Though nonsignificant, all methods showed a strong effect of room condition on CPP F0, with variability in F0 estimation observed between all room conditions across methods. Perhaps more troubling is the observation that the observed correlations between the various smartphone and tablet recording methodologies vs. the GRAS standard were consistently weak in the “blue spot” sentence (mean r = 0.251), indicating a weak relationship between that the CPP F0 estimates from the GRAS standard vs. similar estimates measured via these other methods. While correlations improved considerably in the “We were away…” context (mean r = 0.737), these observations indicate that F0 estimation from the cepstrum is highly susceptible to noise, both from room condition background noise and from noise inherent within dysphonic voice samples themselves. In these cases, the selected CPP is affected by increased amplitude noise and is not necessarily reflective of underlying periodic energy concentrated in the F0 and harmonics. It is possible that the influence of recording-related noise is nonlinear across varying levels of dysphonia (18) and, as observed in this study, the influence of recording methodology and/or room condition background noise may be more detrimental when it interacts with voice signals that are already highly degraded by severe levels of dysphonia.

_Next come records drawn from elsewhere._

-- ==== Sys2Proof/Machine/Ops.lean ====
section
/-!
DEFINITION. The operations every meaning is written over: registers and banks (spec/10_state.md R20 to R27), status
registers (R29 to R36), taking an exception and returning from one (60_exceptions.md R401, R405, R415), memory accesses
with alignment and memory faults (20_memory.md R65 to R67), and the frame of a conditional instruction
(40_conditional_execution.md R142).
-/

namespace Sys2Proof.Machine

/-! ### Mode and flags -/

/-- The mode, if CPSR[4:0] is one (10_state.md R21, R33). -/
def State.mode? (s : State) : Option Mode := psrMode s.cpsr

/-- The mode; the user bank where CPSR[4:0] is no mode, in which state no meaning runs (R23, `conditional`). -/
def State.mode (s : State) : Mode := s.mode?.getD .usr

/-- The privilege of the accesses of the current mode (20_memory.md R65). -/
def State.privileged (s : State) : Bool := s.mode.privileged

/-- The C flag. -/
def State.c (s : State) : Bool := psrC s.cpsr

/-- The V flag. -/
def State.v (s : State) : Bool := psrV s.cpsr

/-- N, Z, C, V written (R30). -/
def State.setFlags (s : State) (n z c v : Bool) : State := { s with cpsr := psrSetFlags s.cpsr n z c v }

/-! ### General registers -/

/-- The 30 physical registers other than r15 (R21): `usr i` is r<i>_usr, `fiq i` is r<i+8>_fiq, and in the other banks 0
is r13 and 1 is r14. -/
inductive PhysReg where
  | usr (i : Fin 15)
  | fiq (i : Fin 7)
  | irq (i : Fin 2)
  | svc (i : Fin 2)
  | abt (i : Fin 2)
  | und (i : Fin 2)
  deriving DecidableEq, Repr

/-- The value of a physical register. -/
def State.readPhys (s : State) : PhysReg → Word
  | .usr i => s.usr.get i
  | .fiq i => s.fiq.get i
  | .irq i => s.irq.get i
  | .svc i => s.svc.get i
  | .abt i => s.abt.get i
  | .und i => s.und.get i

/-- A physical register written. -/
def State.writePhys (s : State) (r : PhysReg) (v : Word) : State :=
  match r with
  | .usr i => { s with usr := s.usr.set i v }
  | .fiq i => { s with fiq := s.fiq.set i v }
  | .irq i => { s with irq := s.irq.set i v }
  | .svc i => { s with svc := s.svc.set i v }
  | .abt i => { s with abt := s.abt.set i v }
  | .und i => { s with und := s.und.set i v }

/-- r13 and r14 as numbers 0 and 1 of a two-register bank. -/
def stackIndex (i : Fin 15) : Fin 2 := if i.val = 14 then 1 else 0

/-- The physical register behind r0 to r14 in a mode (R23). -/
def phys (i : Fin 15) (m : Mode) : PhysReg :=
  match m with
  | .usr | .sys => .usr i
  | .fiq => if h : 8 ≤ i.val then .fiq ⟨i.val - 8, by omega⟩ else .usr i
  | .irq => if 13 ≤ i.val then .irq (stackIndex i) else .usr i
  | .svc => if 13 ≤ i.val then .svc (stackIndex i) else .usr i
  | .abt => if 13 ≤ i.val then .abt (stackIndex i) else .usr i
  | .und => if 13 ≤ i.val then .und (stackIndex i) else .usr i

/-- The physical register behind a register number in a mode; none for r15. -/
def physOf (r : Reg) (m : Mode) : Option PhysReg := if h : r.toNat < 15 then some (phys ⟨r.toNat, h⟩ m) else none

/-- `x[i]` as a given mode sees it; r15 reads as pc + 8 (R23, R26). -/
def State.readRegIn (s : State) (m : Mode) (r : Reg) : Word :=
  match physOf r m with
  | some p => s.readPhys p
  | none => s.pc + 8

/-- `x[i] <- v` as a given mode sees it, for r0 to r14; a write to r15 is never made this way (00_scope.md R7). -/
def State.writeRegIn (s : State) (m : Mode) (r : Reg) (v : Word) : State :=
  match physOf r m with
  | some p => s.writePhys p v
  | none => s

/-- `x[i]` of the current mode (R23). -/
def State.readReg (s : State) (r : Reg) : Word := s.readRegIn s.mode r

/-- `x[i] <- v` of the current mode. -/
def State.writeReg (s : State) (r : Reg) (v : Word) : State := s.writeRegIn s.mode r v

/-- The value of r15 when a store stores it: pc + `STORE_PC_OFFSET` (R26). -/
def State.storedPc (s : State) : Word :=
  match s.platform.storePcOffset with
  | .eight => s.pc + 8
  | .twelve => s.pc + 12

/-- The value of a register that a store stores, as a given mode sees it (R26). -/
def State.storeValueIn (s : State) (m : Mode) (r : Reg) : Word := if r = 15 then s.storedPc else s.readRegIn m r

/-- The value of a register that a store stores. -/
def State.storeValue (s : State) (r : Reg) : Word := s.storeValueIn s.mode r

/-! ### Saved program status registers -/

/-- `SPSR_<mode>`; User and System have none (R35) and read as zero here, a reading no meaning makes. -/
def State.spsr (s : State) : Mode → Word
  | .fiq => s.spsrFiq
  | .irq => s.spsrIrq
  | .svc => s.spsrSvc
  | .abt => s.spsrAbt
  | .und => s.spsrUnd
  | .usr | .sys => 0

/-- `SPSR_<mode>` written; User and System have none. -/
def State.setSpsr (s : State) (m : Mode) (v : Word) : State :=
  match m with
  | .fiq => { s with spsrFiq := v }
  | .irq => { s with spsrIrq := v }
  | .svc => { s with spsrSvc := v }
  | .abt => { s with spsrAbt := v }
  | .und => { s with spsrUnd := v }
  | .usr | .sys => s

/-! ### The pc -/

/-- The end of an instruction that does not write the pc: `pc <- pc + 4`; from 0xFFFFFFFC it is UNPREDICTABLE (R28). -/
def State.advance (s : State) : Result State :=
  if s.pc = 0xFFFFFFFC then .refused .pcWrap else .next { s with pc := s.pc + 4 }

/-- Bits [1:0] cleared. -/
def alignWord (a : Word) : Word := a &&& 0xFFFFFFFC

/-- Bit 0 cleared. -/
def alignHalf (a : Word) : Word := a &&& 0xFFFFFFFE

/-- A write of the pc in ARM state by data processing, or by a load below v5T: `PCWRITE_ALIGN` (R27). -/
def State.writePc (s : State) (v : Word) : Result State :=
  if v.extractLsb' 0 2 = 0 then .next { s with pc := v }
  else
    match s.platform.pcWriteAlign with
    | .refuse => .refused .pcWriteAlignment
    | .mask => .next { s with pc := alignWord v }

/-- A load of the pc by LDR, or by LDM without `^`: at v5T bit 0 goes to T (R27). -/
def State.loadPc (s : State) (v : Word) : Result State :=
  match s.platform.arch with
  | .v5T =>
    if v.extractLsb' 0 2 = 2 then .refused .pcLoadAlignment
    else .next { s with cpsr := psrSetT s.cpsr (v.getLsbD 0), pc := alignHalf v }
  | .v4 | .v4T => s.writePc v

/-- BX and BLX Rm: bit 0 goes to T, the pc is aligned for the state entered (41_branch.md R153). -/
def State.exchangeTo (s : State) (v : Word) : State :=
  { s with cpsr := psrSetT s.cpsr (v.getLsbD 0), pc := if v.getLsbD 0 then alignHalf v else alignWord v }

/-! ### Exceptions -/

/-- The exceptions that an entry of 60_exceptions.md R405 is defined for; reset is `resetEntry`. -/
inductive Exception where
  | undefined | softwareInterrupt | prefetchAbort | dataAbort | irq | fiq
  deriving DecidableEq, Repr

/-- The mode an exception enters (R401). -/
def Exception.mode : Exception → Mode
  | .undefined => .und
  | .softwareInterrupt => .svc
  | .prefetchAbort => .abt
  | .dataAbort => .abt
  | .irq => .irq
  | .fiq => .fiq

/-- The vector address of an exception (R401). -/
def Exception.vector : Exception → Word
  | .undefined => 0x04
  | .softwareInterrupt => 0x08
  | .prefetchAbort => 0x0C
  | .dataAbort => 0x10
  | .irq => 0x18
  | .fiq => 0x1C

/-- The address saved in r14 of the new mode is the pc plus this (R401, R407). -/
def Exception.returnOffset : Exception → Word
  | .dataAbort => 8
  | _ => 4

/-- Taking an exception (R405): r14 and the SPSR of the new mode are written, then the CPSR and the pc. -/
def takeException (e : Exception) (s : State) : State :=
  let saved := (s.writeRegIn e.mode 14 (s.pc + e.returnOffset)).setSpsr e.mode s.cpsr
  { saved with cpsr := psrEnter s.cpsr (psrF s.cpsr || e == .fiq) e.mode, pc := e.vector }

/-- The reset exception as a step (R401, R413, 10_state.md R45): what R45 leaves unspecified becomes free values;
memory stays (92_eei_decisions.md D24; notes/assumptions/20.md). -/
def resetEntry (s : State) : State :=
  let d := s.draws
  { s with
    usr := Vector.ofFn fun i => Config.freeWord (d + i)
    fiq := Vector.ofFn fun i => Config.freeWord (d + 15 + i)
    irq := Vector.ofFn fun i => Config.freeWord (d + 22 + i)
    svc := Vector.ofFn fun i => Config.freeWord (d + 24 + i)
    abt := Vector.ofFn fun i => Config.freeWord (d + 26 + i)
    und := Vector.ofFn fun i => Config.freeWord (d + 28 + i)
    pc := 0
    cpsr := psrMerge 0xD3 (Config.freeWord (d + 30)) 0xF0000000
    spsrFiq := Config.freeWord (d + 31) &&& psrWritable
    spsrIrq := Config.freeWord (d + 32) &&& psrWritable
    spsrSvc := Config.freeWord (d + 33) &&& psrWritable
    spsrAbt := Config.freeWord (d + 34) &&& psrWritable
    spsrUnd := Config.freeWord (d + 35) &&& psrWritable
    coproc := Vector.ofFn fun i => Config.freeCpState (d + i)
    draws := d + 36 }

/-- The whole CPSR replaced by the SPSR of the current mode (10_state.md R36), where there is one and it names a mode;
`k` goes on with the new state. -/
def State.restoreCpsr (s : State) (k : State → Result State) : Result State :=
  if s.mode.hasSpsr then
    if (psrMode (s.spsr s.mode)).isSome then k { s with cpsr := s.spsr s.mode } else .refused .illegalModeWritten
  else .refused .noSpsr

/-- Return from an exception by a data-processing instruction with S set and Rd = r15 (43_data_processing.md R188), or
by LDM with `^` and the pc in the list (47_multiple_transfer_swap.md R305): the CPSR, then the pc, aligned for the state
restored, in ARM state under `PCWRITE_ALIGN` (10_state.md R27, U21; notes/assumptions/16.md). -/
def State.exceptionReturn (s : State) (result : Word) : Result State :=
  s.restoreCpsr fun t =>
    if psrT t.cpsr then .next { t with pc := alignHalf result } else t.writePc result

Though significant recording method × room condition interactions were observed in both sentence contexts for smartphones and tablets, the second method of F0 tracking using autocorrelation was observed to be much more robust to recording methodology and room condition vs. CPP F0. Autocorrelation is a measure of the degree of correlation of a signal between two successive time intervals (the original signal vs. a lagged version) and determines how similar sequential data points are over time. Highly periodic voice signals will show high autocorrelation peaks vs. low autocorrelation peaks in highly dysphonic and/or noisy signals. As in CPP F0, iPad direct recordings (at both 30 and 45 cm) resulted in significantly lower estimates of pitch/F0 vs. the GRAS standard in the ER1 condition as well as increased variability in F0 estimation between room conditions. This increased variability was evident in all tablet conditions (both iPad and Samsung) when recordings were made directly using the built-in MEMS microphones at 30 and 45 cm, as well as in smartphone direct recordings (see Figure 4). We speculate that these findings, i.e., those illustrating that recording methodology and room condition can have, in certain cases, a significant effect on F0 estimation, differ from previous reports (9, 23, 24) due to the type of voice sample elicited. The previous studies which had reported on the robustness of F0 estimation to recording methodology and background noise had all used sustained vowel samples in which there is relative consistency in pitch and loudness and a target of continuous phonation. Such contexts make it much easier for algorithms to track F0 vs. speech samples in which rapid variations in pitch, loudness, and voiced vs. unvoiced transitions naturally occur. Fortunately, and in contrast to CPP F0 measures, F0 estimates via autocorrelation were observed to consistently correlate very strongly with the GRAS standard, regardless of recording methodology, room condition, or sentence context (“blue spot…” mean r = 0.946; “We were away…” mean r = 0.968), indicating that autocorrelation F0 estimates from the smartphone and tablet methods were highly predictive of similar estimates from the GRAS standard.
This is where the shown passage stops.